@[simp] theorem emitDev_now (s : State) (e : Nat) : (s.emitDev e).now = s.now := by unfold emitDev; exact emitOwn_now s e 0 0 0
@[simp] theorem emitDev_isN (s : State) (e : Nat) : (s.emitDev e).isN = s.isN := by unfold emitDev; exact emitOwn_isN s e 0 0 0
@[simp] theorem emitDev_free (s : State) (e : Nat) : (s.emitDev e).free = s.free := by unfold emitDev; exact emitOwn_free s e 0 0 0
@[simp] theorem emitDev_once (s : State) (e : Nat) : (s.emitDev e).once = s.once := by unfold emitDev; exact emitOwn_once s e 0 0 0
@[simp] theorem emitDev_pins (s : State) (e : Nat) : (s.emitDev e).pins = s.pins := by unfold emitDev; exact emitOwn_pins s e 0 0 0
@[simp] theorem emitDev_start (s : State) (e : Nat) : (s.emitDev e).start = s.start := by unfold emitDev; exact emitOwn_start s e 0 0 0
@[simp] theorem emitDev_nor (s : State) (e : Nat) : (s.emitDev e).nor = s.nor := by unfold emitDev; exact emitOwn_nor s e 0 0 0
@[simp] theorem emitDev_image (s : State) (e : Nat) : (s.emitDev e).image = s.image := by unfold emitDev; exact emitOwn_image s e 0 0 0
@[simp] theorem emitDev_cus (s : State) (e : Nat) : (s.emitDev e).cus = s.cus := by unfold emitDev; exact emitOwn_cus s e 0 0 0
@[simp] theorem emitDev_otp (s : State) (e : Nat) : (s.emitDev e).otp = s.otp := by unfold emitDev; exact emitOwn_otp s e 0 0 0
@[simp] theorem emitDev_keys (s : State) (e : Nat) : (s.emitDev e).keys = s.keys := by unfold emitDev; exact emitOwn_keys s e 0 0 0
@[simp] theorem emitDev_trng (s : State) (e : Nat) : (s.emitDev e).trng = s.trng := by unfold emitDev; exact emitOwn_trng s e 0 0 0
@[simp] theorem emitDev_jun (s : State) (e : Nat) : (s.emitDev e).jun = s.jun := by unfold emitDev; exact emitOwn_jun s e 0 0 0
@[simp] theorem emitDev_lanes (s : State) (e : Nat) : (s.emitDev e).lanes = s.lanes := by unfold emitDev; exact emitOwn_lanes s e 0 0 0
@[simp] theorem emitDev_tenants (s : State) (e : Nat) : (s.emitDev e).tenants = s.tenants := by unfold emitDev; exact emitOwn_tenants s e 0 0 0
@[simp] theorem emitDev_tp (s : State) (e : Nat) : (s.emitDev e).tp = s.tp := by unfold emitDev; exact emitOwn_tp s e 0 0 0
@[simp] theorem emitDev_link (s : State) (e : Nat) : (s.emitDev e).link = s.link := by unfold emitDev; exact emitOwn_link s e 0 0 0
@[simp] theorem emitDev_zheac (s : State) (e : Nat) : (s.emitDev e).zheac = s.zheac := by unfold emitDev; exact emitOwn_zheac s e 0 0 0
@[simp] theorem emitDev_mem (s : State) (e : Nat) : (s.emitDev e).mem = s.mem := by unfold emitDev; exact emitOwn_mem s e 0 0 0
@[simp] theorem emitDev_cway (s : State) (e : Nat) : (s.emitDev e).cway = s.cway := by unfold emitDev; exact emitOwn_cway s e 0 0 0
@[simp] theorem emitDev_verge (s : State) (e : Nat) : (s.emitDev e).verge = s.verge := by unfold emitDev; exact emitOwn_verge s e 0 0 0
@[simp] theorem emitDev_stn (s : State) (e : Nat) : (s.emitDev e).stn = s.stn := by unfold emitDev; exact emitOwn_stn s e 0 0 0
@[simp] theorem emitDev_toll (s : State) (e : Nat) : (s.emitDev e).toll = s.toll := by unfold emitDev; exact emitOwn_toll s e 0 0 0
@[simp] theorem emitDev_sp (s : State) (e : Nat) : (s.emitDev e).sp = s.sp := by unfold emitDev; exact emitOwn_sp s e 0 0 0
@[simp] theorem emitDev_mile (s : State) (e : Nat) : (s.emitDev e).mile = s.mile := by unfold emitDev; exact emitOwn_mile s e 0 0 0
@[simp] theorem emitDev_way (s : State) (e : Nat) : (s.emitDev e).way = s.way := by unfold emitDev; exact emitOwn_way s e 0 0 0
@[simp] theorem emitDev_trip (s : State) (e : Nat) : (s.emitDev e).trip = s.trip := by unfold emitDev; exact emitOwn_trip s e 0 0 0
@[simp] theorem emitDev_promoted (s : State) (e : Nat) : (s.emitDev e).promoted = s.promoted := by unfold emitDev; exact emitOwn_promoted s e 0 0 0
@[simp] theorem emitDev_sent (s : State) (e : Nat) : (s.emitDev e).sent = s.sent := by unfold emitDev; exact emitOwn_sent s e 0 0 0
@[simp] theorem emitDev_pending (s : State) (e : Nat) : (s.emitDev e).pending = s.pending := by unfold emitDev; exact emitOwn_pending s e 0 0 0
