/-- What of a tenant's record the acceptance of a reset sets. -/
def resetBegun (t trigger : Nat) : Tenant :=
  let v := s.tenant t
  let unfence := decide (trigger = 4)
  let window := if unfence then [] else v.window ++ [s.now]
  { v with
    degCause := 0, trigger := trigger, window := window.drop (window.length - 3), resetCount := satInc 18 v.resetCount
    reset := some {
      phase := if unfence || decide (v.state = TenState.faulted) || !s.tenMode t then .emptying else .draining
      started := s.now, fences := decide (window.length ≥ 3) } }

/-- What follows once the tenant is RESETTING. -/
def resetFollows (t trigger : Nat) (was : TenState) (discard : Bool) : State :=
  let s := if was = TenState.faulted then s.leaveFaulted t else s
  let s := if was = TenState.fenced then s.endAlarm 0o062006 1 t else s
  let s := s.emit 0o062004 1 t trigger
  let s := if discard then s.refuseTenant t rcTenantReset else s
  s.releaseDelays t

theorem startReset_eq (t trigger : Nat) : s.startReset t trigger =
    (s.tenEnter t .resetting (s.resetBegun t trigger)).resetFollows t trigger (s.tenant t).state
      (decide (trigger = 4) || decide ((s.tenant t).state = TenState.faulted) || !s.tenMode t) := rfl

theorem resetFollows_declines (t trigger : Nat) (was : TenState) (discard : Bool) :
    Declines s (s.resetFollows t trigger was discard) := by
  have hfaulted (s : State) : Declines s (if was = TenState.faulted then s.leaveFaulted t else s) :=
    .ite ((endAlarm_declines ..).trans (endAlarm_declines ..)) (.refl s)
  have hfenced (s : State) : Declines s (if was = TenState.fenced then s.endAlarm 0o062006 1 t else s) :=
    .ite (endAlarm_declines ..) (.refl s)
  have hdiscard (s : State) : Declines s (if discard then s.refuseTenant t rcTenantReset else s) :=
    .ite (refuseTenant_declines ..) (.refl s)
  exact ((hfaulted s).trans (hfenced _)).trans ((emit_declines ..).trans ((hdiscard _).trans (releaseDelays_declines ..)))

theorem startReset_declines (t trigger : Nat) :
    Declines (s.tenEnter t .resetting (s.resetBegun t trigger)) (s.startReset t trigger) := by
  rw [startReset_eq]
  exact resetFollows_declines ..

theorem startReset_stands (t trigger : Nat) :
    ((s.startReset t trigger).tenant t).standing =
      { (s.resetBegun t trigger).standing with
        state := .resetting
        gen := if (s.tenant t).state = .resetting then (s.tenant t).gen else ((s.tenant t).gen + 1) % 32 } := by
  rw [(startReset_declines s t trigger).stands.standing, tenEnter, tenant_setTenant_same]
  rfl

/-- The operator takes over the reset of this cycle (Table 9.9). -/
theorem retrigger_stands (t : Nat) : ((s.retrigger t).tenant t).standing = { (s.tenant t).standing with trigger := 2 } := by
  simp only [retrigger, tenant_setTenant_same]
  rfl

end
end State

/-! ## The verbs -/

section
variable {s : State} {r : VerbCall} {tenant : Fin 16}

/-- What TENANT_RESET does once it is served (R217). -/
def resetServed (caller : Caller) (tenant : Fin 16) (s : State) : Served :=
  if !s.configured tenant then { st := s, status := stWrongState }
  else match (s.tenant tenant).state with
    | .fenced => { st := s, status := stFenced }
    | .resetting => s.resetAgain tenant (State.isOperator caller)
    | _ => { st := s.startReset tenant (if State.isOperator caller then 2 else 1), status := stDone }

/-- A tenant may be reset by the operator and by itself (R217). -/
def resetAllowed (caller : Caller) (tenant : Fin 16) : Bool :=
  match caller with
  | .operator _ => true
  | .tenant t => decide (t = tenant)
  | .plain => false

theorem resetAllowed_of {caller : Caller} (h : State.isOperator caller = true ∨ caller = .tenant tenant) :
    resetAllowed caller tenant = true := by
  cases caller with
  | operator n => rfl
  | tenant t => simpa [resetAllowed, State.isOperator] using h
  | plain => simp [State.isOperator] at h

theorem tenantReset_serves {d : Served} (hact : s.mayAct r (some (tenantWindow tenant, (s.tenant tenant).gen)) = true)
    (hcaller : State.isOperator r.caller = true ∨ r.caller = .tenant tenant) (hd : resetServed r.caller tenant s.clear = d) :
    ∃ t, exec (.tenantReset r tenant) s = .next t ∧ t.answers r.caller 0o12 d.status d.words = true ∧
      State.TenantsStand d.st t := by
  refine exec_serves (args := [tenant.val]) (ps := [.free, .once, .image, .keys, .lanes, .tenants, .tp, .sp, .way])
    (f := fun s => s.serve r 0o12 (resetAllowed r.caller tenant) (some (tenantWindow tenant, (s.tenant tenant).gen)) [tenant.val]
      (resetServed r.caller tenant)) rfl hact ?_ hd rfl
  rw [resetAllowed_of hcaller]
  rfl
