-- ==== Sys2Proof/Machine/Schedule.lean ====
section
/-! DEFINITION. The Schedule Table's requests (03) and the firings of the two due lists (04, 05).
-/

namespace Sys2Proof.Machine

/-- R50 steps 3 and 7 for PATTERN; steps 4 to 6 for every kind: the first check that fails. -/
def State.createCheck (s : State) (p : Port) (a : CreateArgs) : Option Status :=
  let lineOk := match a.action with
    | some x => s.ownsLine p x.line
    | none => true
  match a.timing with
  | .once _ => if !lineOk then some .lineNotOwned else if !s.quotaOk p then some .quotaExceeded else none
  | .periodic _ _ _ _ => if !lineOk then some .lineNotOwned else if !s.quotaOk p then some .quotaExceeded else none
  | .pattern pat _ _ _ =>
    if pat.impossible then some .neverMatches
    else if !lineOk then some .lineNotOwned
    else if !s.quotaOk p then some .quotaExceeded
    else match s.civil with
      | some c => if (pat.atOrAfter c).isNone then some .neverMatches else none
      | none => none
  | .afterCapture i _ _ _ =>
    if !lineOk then some .lineNotOwned
    else if !s.ownsInput p i then some .inputNotOwned
    else if !s.quotaOk p then some .quotaExceeded else none

/-- R52 to R55: the new entry takes the state of its kind. -/
def State.enter (s : State) (id : EntryId) (e : Entry) : State :=
  match e.timing with
  | .once due => s.armMono id e due (due < s.runTime)
  | .periodic due _ _ _ => s.armMono id e due (due < s.runTime)
  | .pattern pat _ _ _ =>
    match s.civil with
    | some c => s.placeAt id e (pat.atOrAfter c)
    | none => s.park id e .dormant
  | .afterCapture _ _ _ _ => s.park id e .waiting

/-- R43: the record that a creation fills from its arguments. -/
def CreateArgs.entry (a : CreateArgs) (p : Port) : Entry :=
  { owner := p, state := .suspended, timing := a.timing, remaining := a.remaining, action := a.action,
    notify := a.notify, tag := a.tag }

/-- R43, R50: the creation after step 2.  A table without a FREE slot, which the quota excludes (R49), is answered
as a quota used up (notes/assumptions/22). -/
def State.create (s : State) (p : Port) (a : CreateArgs) : State × Reply :=
  match s.createCheck p a, s.lowestFree with
  | some st, _ => refuse s st
  | none, none => refuse s .quotaExceeded
  | none, some id =>
    let t := (s.allocate id (a.entry p)).enter id (a.entry p)
    (t, Reply.okWith (t.handleOf id).bytes)

/-- CREATE_ENTRY (R50 to R56). -/
def execCreateEntry (p : Port) (s : State) : Host.Outcome State Fault Refusal :=
  whenReleased s (fun s => s.serve p 0x10 (fun args t =>
    match decodeCreate args with
    | .error st => refuse t st
    | .ok a => t.create p a))

/-- R44: the checks common to the requests that carry an entry handle. -/
def withEntry (p : Port) (run : EntryId → Entry → State → State × Reply) : List Byte → State → State × Reply :=
  withLength 2 (fun args t =>
    match decodeId (byteAt args 0) with
    | none => refuse t .range
    | some id =>
      match (t.slot id).entry with
      | none => refuse t .noEntry
      | some e =>
        if (t.slot id).gen ≠ byteAt args 1 then refuse t .noEntry
        else if e.owner ≠ p then refuse t .notOwner
        else run id e t)

/-- QUERY_ENTRY (R57). -/
def execQueryEntry (p : Port) (s : State) : Host.Outcome State Fault Refusal :=
  whenReleased s (fun s => s.serve p 0x11 (withEntry p (fun id e t =>
    (t, Reply.okWith (e.bytes (t.handleOf id))))))

/-- R58: the ids of the entries a port holds, ascending. -/
def State.entriesOf (s : State) (p : Port) : List EntryId :=
  allIds.filter (fun i => (s.slot i).entry.any (fun e => e.owner == p))

/-- R58: one listed entry: handle, kind, state. -/
def State.listed (s : State) (i : EntryId) : List Byte :=
  match (s.slot i).entry with
  | some e => (s.handleOf i).bytes ++ [e.timing.kindCode, e.state.code]
  | none => []

/-- LIST_ENTRIES (R58). -/
def execListEntries (p : Port) (s : State) : Host.Outcome State Fault Refusal :=
  whenReleased s (fun s => s.serve p 0x12 (withLength 0 (fun _ t =>
    (t, Reply.okWith (toBytes 1 (t.entriesOf p).length ++ (t.entriesOf p).flatMap t.listed)))))

/-- CANCEL_ENTRY (R59). -/
def execCancelEntry (p : Port) (s : State) : Host.Outcome State Fault Refusal :=
  whenReleased s (fun s => s.serve p 0x13 (withEntry p (fun id _ t => (t.freeEntry id, Reply.plain .ok))))

/-- SUSPEND_ENTRY (R60). -/
def execSuspendEntry (p : Port) (s : State) : Host.Outcome State Fault Refusal :=
  whenReleased s (fun s => s.serve p 0x14 (withEntry p (fun id e t =>
    if e.state = .suspended then refuse t .wrongState else (t.park id e .suspended, Reply.plain .ok))))

/-- R61, R62: a SUSPENDED entry resumed by kind. -/
def State.resume (s : State) (id : EntryId) (e : Entry) : State × Reply :=
  match e.timing with
  | .once due => (s.armMono id e due (due < s.runTime), Reply.plain .ok)
  | .periodic due _ _ _ => (s.armMono id e due (due < s.runTime), Reply.plain .ok)
  | .pattern pat _ _ _ =>
    match s.civil with
    | some c => (s.placeAt id e (pat.atOrAfter c), Reply.plain .ok)
    | none => (s.park id e .dormant, Reply.plain .ok)
  | .afterCapture input _ _ _ =>
    if s.ownsInput e.owner input then (s.park id e .waiting, Reply.plain .ok) else refuse s .inputNotOwned

/-- RESUME_ENTRY (R61, R62). -/
def execResumeEntry (p : Port) (s : State) : Host.Outcome State Fault Refusal :=
  whenReleased s (fun s => s.serve p 0x15 (withEntry p (fun id e t =>
    if e.state = .suspended then t.resume id e else refuse t .wrongState)))

/-- MONO_FIRING (R69, R71): the head of the MONO due list fires while its due is at or before now. -/
def execMonoFiring (s : State) : Host.Outcome State Fault Refusal :=
  whenReleased s (fun s =>
    match s.mono with
    | [] => s
    | pos :: _ =>
      if pos.due ≤ s.runTime then (s.setReached { s.reached with mono := false }).fireMono pos else s)

/-- CIVIL_FIRING (R98, R99): the head of the CIVIL due list fires while its next match is at or before the civil time
held. -/
def execCivilFiring (s : State) : Host.Outcome State Fault Refusal :=
  whenReleased s (fun s =>
    match s.civils, s.civil with
    | pos :: _, some c =>
      if pos.next.count ≤ c.count then (s.setReached { s.reached with civil := false }).fireCivil pos else s
    | _, _ => s)

end Sys2Proof.Machine
end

● Brief
Above this instruction are the records; retype exactly the lines from the one containing "(t = tenant)" up to and including the one containing "tenant).gen)) = true)".

● Written answer
  | .tenant t => decide (t = tenant)
  | .plain => false

theorem resetAllowed_of {caller : Caller} (h : State.isOperator caller = true ∨ caller = .tenant tenant) :
    resetAllowed caller tenant = true := by
  cases caller with
  | operator n => rfl
  | tenant t => simpa [resetAllowed, State.isOperator] using h
  | plain => simp [State.isOperator] at h

theorem tenantReset_serves {d : Served} (hact : s.mayAct r (some (tenantWindow tenant, (s.tenant tenant).gen)) = true)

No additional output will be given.